Find the closest ancestor matching the selector.

const html = `
  <div class="container">
    <div class="item">
      <span class="text">Click</span>
    </div>
  </div>
`;

const result = easyScrape(html, {
  containerClass: {
    selector: '.text',
    closest: '.container',
    how: ($el) => $el.attr('class')
  }
});
// { containerClass: 'container' }

`parent` (number | string)

Navigate to parent element(s).

Number: Move up N levels
String: Find parent matching selector

const html = `
  <div class="grandparent">
    <div class="parent">
      <span class="child">Text</span>
    </div>
  </div>
`;

const result = easyScrape(html, {
  parentText: {
    selector: '.child',
    parent: 1  // Go up 1 level
  },
  grandparentText: {
    selector: '.child',
    parent: 2  // Go up 2 levels
  }
});

`parents` (string)

Find ancestor element matching selector.

const result = easyScrape(html, {
  outerDiv: {
    selector: '.child',
    parents: '.grandparent'
  }
});

`siblings` (string)

Navigate to sibling elements. Options: 'next', 'prev', 'nextAll', 'prevAll'.

const html = `
  <div>
    <span class="first">First</span>
    <span class="target">Target</span>
    <span class="last">Last</span>
  </div>
`;

const result = easyScrape(html, {
  nextSibling: {
    selector: '.target',
    siblings: 'next'
  },
  prevSibling: {
    selector: '.target',
    siblings: 'prev'
  }
});
// { nextSibling: 'Last', prevSibling: 'First' }

`siblingSelector` (string)

Filter siblings by selector.

const result = easyScrape(html, {
  nextItems: {
    selector: '.marker',
    siblings: 'nextAll',
    siblingSelector: '.item',
    multiple: true
  }
});

Lists and Arrays

`listItem` (string)

Extract an array of items with nested data.

const html = `
  <ul>
    <li class="item">
      <span class="name">Item 1</span>
      <span class="value">10</span>
    </li>
    <li class="item">
      <span class="name">Item 2</span>
      <span class="value">20</span>
    </li>
  </ul>
`;

const result = easyScrape(html, {
  items: {
    listItem: '.item',
    data: {
      name: '.name',
      value: {
        selector: '.value',
        convert: (v) => parseInt(v)
      }
    }
  }
});
// { items: [{ name: 'Item 1', value: 10 }, { name: 'Item 2', value: 20 }] }

`multiple` (boolean)

Extract all matching elements as an array.

const html = `
  <span class="tag">JS</span>
  <span class="tag">CSS</span>
  <span class="tag">HTML</span>
`;

const result = easyScrape(html, {
  tags: {
    selector: '.tag',
    multiple: true
  }
});
// { tags: ['JS', 'CSS', 'HTML'] }

`includeIndex` (boolean)

Add _index property to list items.

const result = easyScrape(html, {
  fruits: {
    listItem: 'li',
    includeIndex: true
  }
});
// { fruits: [{ text: 'Apple', _index: 0 }, { text: 'Banana', _index: 1 }, ...] }

Advanced Features

`map` (function)

Map over elements with custom transformation.

const html = `
  <div class="product">Product 1</div>
  <div class="product">Product 2</div>
  <div class="product">Product 3</div>
`;

const result = easyScrape(html, {
  products: {
    selector: '.product',
    map: ($el, $, index) => ({
      id: index + 1,
      name: $el.text(),
      upper: $el.text().toUpperCase()
    })
  }
});
// { products: [{ id: 1, name: 'Product 1', upper: 'PRODUCT 1' }, ...] }

Filtering within map: Return null or undefined to exclude items.

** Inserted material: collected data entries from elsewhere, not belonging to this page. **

-- ==== Sys2Proof/Tests/Slice0.lean ====
section
/-!
SUPPORT. Tests on fixed values, with results from 95_test_vectors.md and the worked examples of the rules; the smoke test of
WellFormed; and for each statement with hypotheses a witness that meets all of them.
-/

namespace Sys2Proof.Tests

open Sys2Proof Sys2Proof.Machine

/-! ### Helpers -/

/-- The outcome is a next state with this property. -/
def endsWith (o : Host.Outcome State Fault Refusal) (p : State → Bool) : Bool :=
  match o with
  | .next t => p t
  | .fault _ => false
  | .refused _ => false

theorem exists_next {o : Host.Outcome State Fault Refusal} {p : State → Bool} (h : endsWith o p = true) :
    ∃ t, o = .next t ∧ p t = true := by
  cases o with
  | next t => exact ⟨t, rfl, h⟩
  | fault _ => simp [endsWith] at h
  | refused _ => simp [endsWith] at h

theorem exists_such {o : Host.Outcome State Fault Refusal} {P : State → Prop} [DecidablePred P]
    (h : endsWith o (fun t => decide (P t)) = true) : ∃ t, o = .next t ∧ P t := by
  obtain ⟨t, ho, hp⟩ := exists_next h
  exact ⟨t, ho, of_decide_eq_true hp⟩

/-- A Reader with this content and this source. -/
def reading (order : BitOrder) (reg valid : Nat) (script : List SourceAnswer) (rest : List Byte) : State :=
  { State.reset with
    reader := ⟨order, BitVec.ofNat 64 reg, BitVec.ofNat 7 valid⟩
    source := ⟨script, .stream rest, []⟩ }

/-- A Writer with this content and a sink that gives these answers and then accepts everything. -/
def writing (order : BitOrder) (reg valid : Nat) (script : List SinkAnswer) : State :=
  { State.reset with
    writer := ⟨order, BitVec.ofNat 64 reg, BitVec.ofNat 6 valid⟩
    sink := ⟨script, .accepting, []⟩ }

/-- A command waiting on a port, and that unit's turn. -/
def issued (p : PortId) (cmd : Nat) (operand : Nat) (buf : List Byte) (s : State) : State :=
  issueNext p ⟨BitVec.ofNat 32 cmd, BitVec.ofNat 64 operand, buf⟩ s

def resp (status : Status) (n value err : Nat) (buf : List Byte) : Response :=
  ⟨status, BitVec.ofNat 64 n, BitVec.ofNat 64 value, ⟨err⟩, buf⟩

abbrev msb : BitOrder := .mostSignificantFirst
abbrev lsb : BitOrder := .leastSignificantFirst

/-! ### WellFormed -/

theorem test_wellFormed_refuses_short_rdbytes : Instr.wellFormed (.rdbytes 2#32 [0xEE#8]) = false := by decide
theorem test_wellFormed_refuses_long_wrbytes : Instr.wellFormed (.wrbytes 1#32 [1#8, 2#8]) = false := by decide
theorem test_wellFormed_takes_all_counts : Instr.wellFormed (.rdbits 255#8 true) = true := by decide

/-! ### Decoding and encoding (30_encoding.md R71, R76, R85; 95, Decode) -/

-- op 0001_0000, resv1 0000000, D 1, resv0 00000000, count 01000000
theorem test_decode_rdbits_bits :
    decode .reader ⟨0b00010000000000010000000001000000#32, 0#64, []⟩ = .ok (.rdbits 64#8 true) := by decide
-- op 0001_0001, the rest 0; len = operand[31:0], operand[63:32] ignored
theorem test_decode_rdbytes_bits :
    decode .reader ⟨0b00010001000000000000000000000000#32, 0xFFFFFFFF00000002#64, [1#8, 2#8]⟩
      = .ok (.rdbytes 2#32 [1#8, 2#8]) := by decide
-- op 0010_0000, count 00001000
theorem test_decode_wrbits_bits :
    decode .writer ⟨0b00100000000000000000000000001000#32, 0xA5#64, []⟩ = .ok (.wrbits 8#8 0xA5#64) := by decide
theorem test_decode_wrbytes_bits :
    decode .writer ⟨0b00100001000000000000000000000000#32, 1#64, [7#8]⟩ = .ok (.wrbytes 1#32 [7#8]) := by decide
theorem test_decode_padding_bits :
    decode .writer ⟨0b00100010000000000000000000000000#32, 0#64, []⟩ = .ok .padding := by decide
theorem test_decode_flush_bits :
    decode .writer ⟨0b00100011000000000000000000000000#32, 0#64, []⟩ = .ok .flush := by decide
theorem test_decode_illegal_on_reader :
    ([0x10000100#32, 0x10020000#32, 0x11000001#32, 0x20000008#32].map fun w => decode .reader ⟨w, 0#64, []⟩)
      = [.error .reservedBits, .error .reservedBits, .error .reservedBits, .error .otherUnit] := by decide
theorem test_decode_illegal_on_writer :
    ([0x20010008#32, 0x24000000#32, 0x00000000#32].map fun w => decode .writer ⟨w, 0#64, []⟩)
      = [.error .reservedBits, .error .unassignedOp, .error .unassignedOp] := by decide
theorem test_encode_words :
    ([.rdbits 13#8 false, .rdbits 64#8 true, .rdbytes 0#32 [], .wrbits 64#8 1#64, .wrbytes 0#32 [], .padding, .flush].map
      fun i => (encode i).cmd)
      = [0x1000000D#32, 0x10010040#32, 0x11000000#32, 0x20000040#32, 0x21000000#32, 0x22000000#32, 0x23000000#32] := by
  decide
-- R84: SKIPBITS 4 is RDBITS.D 4 (95, P3 step 8); ALIGNW with p = 4 is PADDING, WRBITS 4, 0 (steps 3 and 4)
theorem test_assemble_pseudo :
    (Asm.skipbits 4#8).assemble = [⟨0x10010004#32, 0#64, []⟩] ∧
    (Asm.alignw 4#8).assemble = [⟨0x22000000#32, 0#64, []⟩, ⟨0x20000004#32, 0#64, []⟩] := by decide
theorem test_asm_text : (Asm.wrbytes 2#32 [1#8, 255#8]).text = "WRBYTES 2, [1, 255]" := by decide
theorem test_decodeTableWord_rows :
    ([0x10000000, 0x11000000, 0x20000000, 0x21000000, 0x22000000, 0x23000000, 0x24000000].map (decodeTableWord 32))
      = [some (.rdbits 0#8 false), some (.rdbytes 0#32 []), some (.wrbits 0#8 0#64), some (.wrbytes 0#32 []),
         some .padding, some .flush, none] := by decide
-- the operand above the word, the buffer above the operand
theorem test_decodeTableWord_operand :
    decodeTableWord 112 0x0B0A000000000000000221000000 = some (.wrbytes 2#32 [0x0A#8, 0x0B#8]) := by decide

/-! ### Bit order and status codes -/

-- 43_bitordertable.md R174; 95, BitOrderTable
theorem test_reverseBits_spots :
    ([0x00#8, 0x01#8, 0x02#8, 0x0F#8, 0x30#8, 0x6E#8, 0x5D#8, 0xA5#8, 0xFF#8, 0xE2#8].map reverseBits)
      = [0x00#8, 0x80#8, 0x40#8, 0xF0#8, 0x0C#8, 0x76#8, 0xBA#8, 0xA5#8, 0xFF#8, 0x47#8] := by decide
-- 43_bitordertable.md R174: exactly 16 bytes are their own reversal
theorem test_sixteen_palindromes : (bitOrderTable.zipIdx.filter fun e => e.1.toNat == e.2).length = 16 := by
  decide
-- 30_encoding.md R81
theorem test_status_codes :
    ([.ok, .endOfStream, .transportError, .countRangeError, .illegalCommand].map Status.code)
      = [0#3, 1#3, 2#3, 3#3, 4#3] ∧
    ([0#3, 1#3, 2#3, 3#3, 4#3, 5#3, 6#3, 7#3].map Status.ofCode)
      = [some .ok, some .endOfStream, some .transportError, some .countRangeError, some .illegalCommand, none, none, none] := by
  decide

/-! ### The commands (95_test_vectors.md) -/

-- RB-4
theorem test_rdbits_across_refill :
    endsWith (exec (.rdbits 64#8 false) (reading msb 0x123456789ABCDEF 63 [.data [0xFF, 0, 0, 0, 0, 0, 0, 0]] []))
      (fun t => t.readerPort.responses == [resp .ok 64 0x02468ACF13579BDF 0 []] && t.reader.valid == 63#7 &&
        readerContent t.reader == 0x7F00000000000000) = true := by decide
-- RB-13
theorem test_rdbits_lsb_first :
    endsWith (exec (.rdbits 12#8 false) (reading lsb 0 0 [] [0x6E, 0x5D]))
      (fun t => t.readerPort.responses == [resp .ok 12 0x76B 0 []] && t.reader.valid == 4#7 &&
        readerContent t.reader == 0xA) = true := by decide
-- BY-3
theorem test_rdbytes_short_chunk :
    endsWith (exec (.rdbytes 3#32 [0xEE, 0xEE, 0xEE]) (reading msb 0xBCD 12 [] []))
      (fun t => t.readerPort.responses == [resp .endOfStream 1 0 0 [0xBC, 0xEE, 0xEE]] && t.reader.valid == 0#7) = true := by
  decide
-- BY-6
theorem test_rdbytes_transport_error :
    endsWith (exec (.rdbytes 16#32 (List.replicate 16 0xEE))
        (reading msb 0 0 [.data [1, 2, 3, 4, 5, 6, 7, 8], .error ⟨9⟩] []))
      (fun t => t.readerPort.responses ==
          [resp .transportError 8 0 9 ([1, 2, 3, 4, 5, 6, 7, 8] ++ List.replicate 8 0xEE)] &&
        t.reader.valid == 0#7 && t.source.log.length == 2) = true := by decide
-- WB-4, R129
theorem test_wrbits_fills_register :
    endsWith (exec (.wrbits 8#8 0xA5#64) (writing msb 0x123456789ABCDEF 60 [.ok]))
      (fun t => t.writerPort.responses == [resp .ok 8 0 0 []] && t.writer == ⟨msb, 5#64, 4#6⟩ &&
        t.sink.log == [⟨[0x12, 0x34, 0x56, 0x78, 0x9A, 0xBC, 0xDE, 0xFA], .ok⟩]) = true := by decide
-- WB-10
theorem test_wrbits_sink_fails :
    endsWith (exec (.wrbits 64#8 0xFFFFFFFFFFFFFFFF#64) (writing msb 0xA 4 [.error 3 ⟨7⟩]))
      (fun t => t.writerPort.responses == [resp .transportError 3 0 7 []] && t.writer == ⟨msb, 0xA#64, 4#6⟩ &&
        t.sink.log.map (fun w => w.bytes.take 3) == [[0xAF, 0xFF, 0xFF]]) = true := by decide
-- WY-4
theorem test_wrbytes_unaligned :
    endsWith (exec (.wrbytes 8#32 [1, 2, 3, 4, 5, 6, 7, 8]) (writing msb 0xF 4 [.ok]))
      (fun t => t.writerPort.responses == [resp .ok 8 0 0 []] && t.writer.valid == 4#6 && writerContent t.writer == 8 &&
        t.sink.log == [⟨[0xF0, 0x10, 0x20, 0x30, 0x40, 0x50, 0x60, 0x70], .ok⟩]) = true := by decide
-- WY-5
theorem test_wrbytes_second_write_fails :
    endsWith (exec (.wrbytes 16#32 [1, 2, 3, 4, 5, 6, 7, 8, 9, 10, 11, 12, 13, 14, 15, 16]) (writing msb 0 0 [.ok, .error 5 ⟨7⟩]))
      (fun t => t.writerPort.responses == [resp .transportError 8 0 7 []] && t.writer.valid == 0#6 &&
        t.sink.log.map (fun w => w.bytes) == [[1, 2, 3, 4, 5, 6, 7, 8], [9, 10, 11, 12, 13, 14, 15, 16]]) = true := by
  decide
-- FL-9
theorem test_padding_of_fifty :
    endsWith (exec .padding (writing msb 0x3FFFFFFFFFFFF 50 []))
      (fun t => t.writerPort.responses == [resp .ok 6 0 0 []] && t.writer.valid == 50#6) = true := by decide
-- FL-6, 20_memory.md R54
theorem test_flush_lsb_first :
    endsWith (exec .flush (writing lsb 3 4 []))
      (fun t => t.writerPort.responses == [resp .ok 0 0 0 []] && t.writer.valid == 0#6 &&
        t.sink.log == [⟨[0x0C], .ok⟩]) = true := by decide
-- FL-7
theorem test_flush_sink_fails :
    endsWith (exec .flush (writing msb 0xABC 12 [.error 1 ⟨7⟩]))
      (fun t => t.writerPort.responses == [resp .transportError 1 0 7 []] && t.writer == ⟨msb, 0xABC#64, 12#6⟩ &&
        t.sink.log.map (fun w => w.bytes) == [[0xAB, 0xC0]]) = true := by decide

const result = easyScrape(html, {
  expensive: {
    selector: '.item',
    map: ($el) => {
      const price = parseInt($el.attr('data-price'));
      if (price < 50) return null;  // Filter out
      return { name: $el.text(), price };
    }
  }
});

`filter` (function)

Filter elements before extraction.

const html = `
  <div class="item active">Active 1</div>
  <div class="item">Inactive</div>
  <div class="item active">Active 2</div>
`;

const result = easyScrape(html, {
  activeItems: {
    selector: '.item',
    filter: ($el) => $el.hasClass('active'),
    multiple: true
  }
});
// { activeItems: ['Active 1', 'Active 2'] }

`regex` (RegExp) & `regexGroup` (number)

Extract data using regular expressions.

const html = `<div class="price">Price: $99.99 USD</div>`;

const result = easyScrape(html, {
  amount: {
    selector: '.price',
    regex: /\$(\d+\.\d+)/,
    regexGroup: 1,  // Capture group (default: 0)
    convert: (val) => parseFloat(val)
  }
});
// { amount: 99.99 }

Conditional Extraction

`if` (function)

Only extract if condition function returns true.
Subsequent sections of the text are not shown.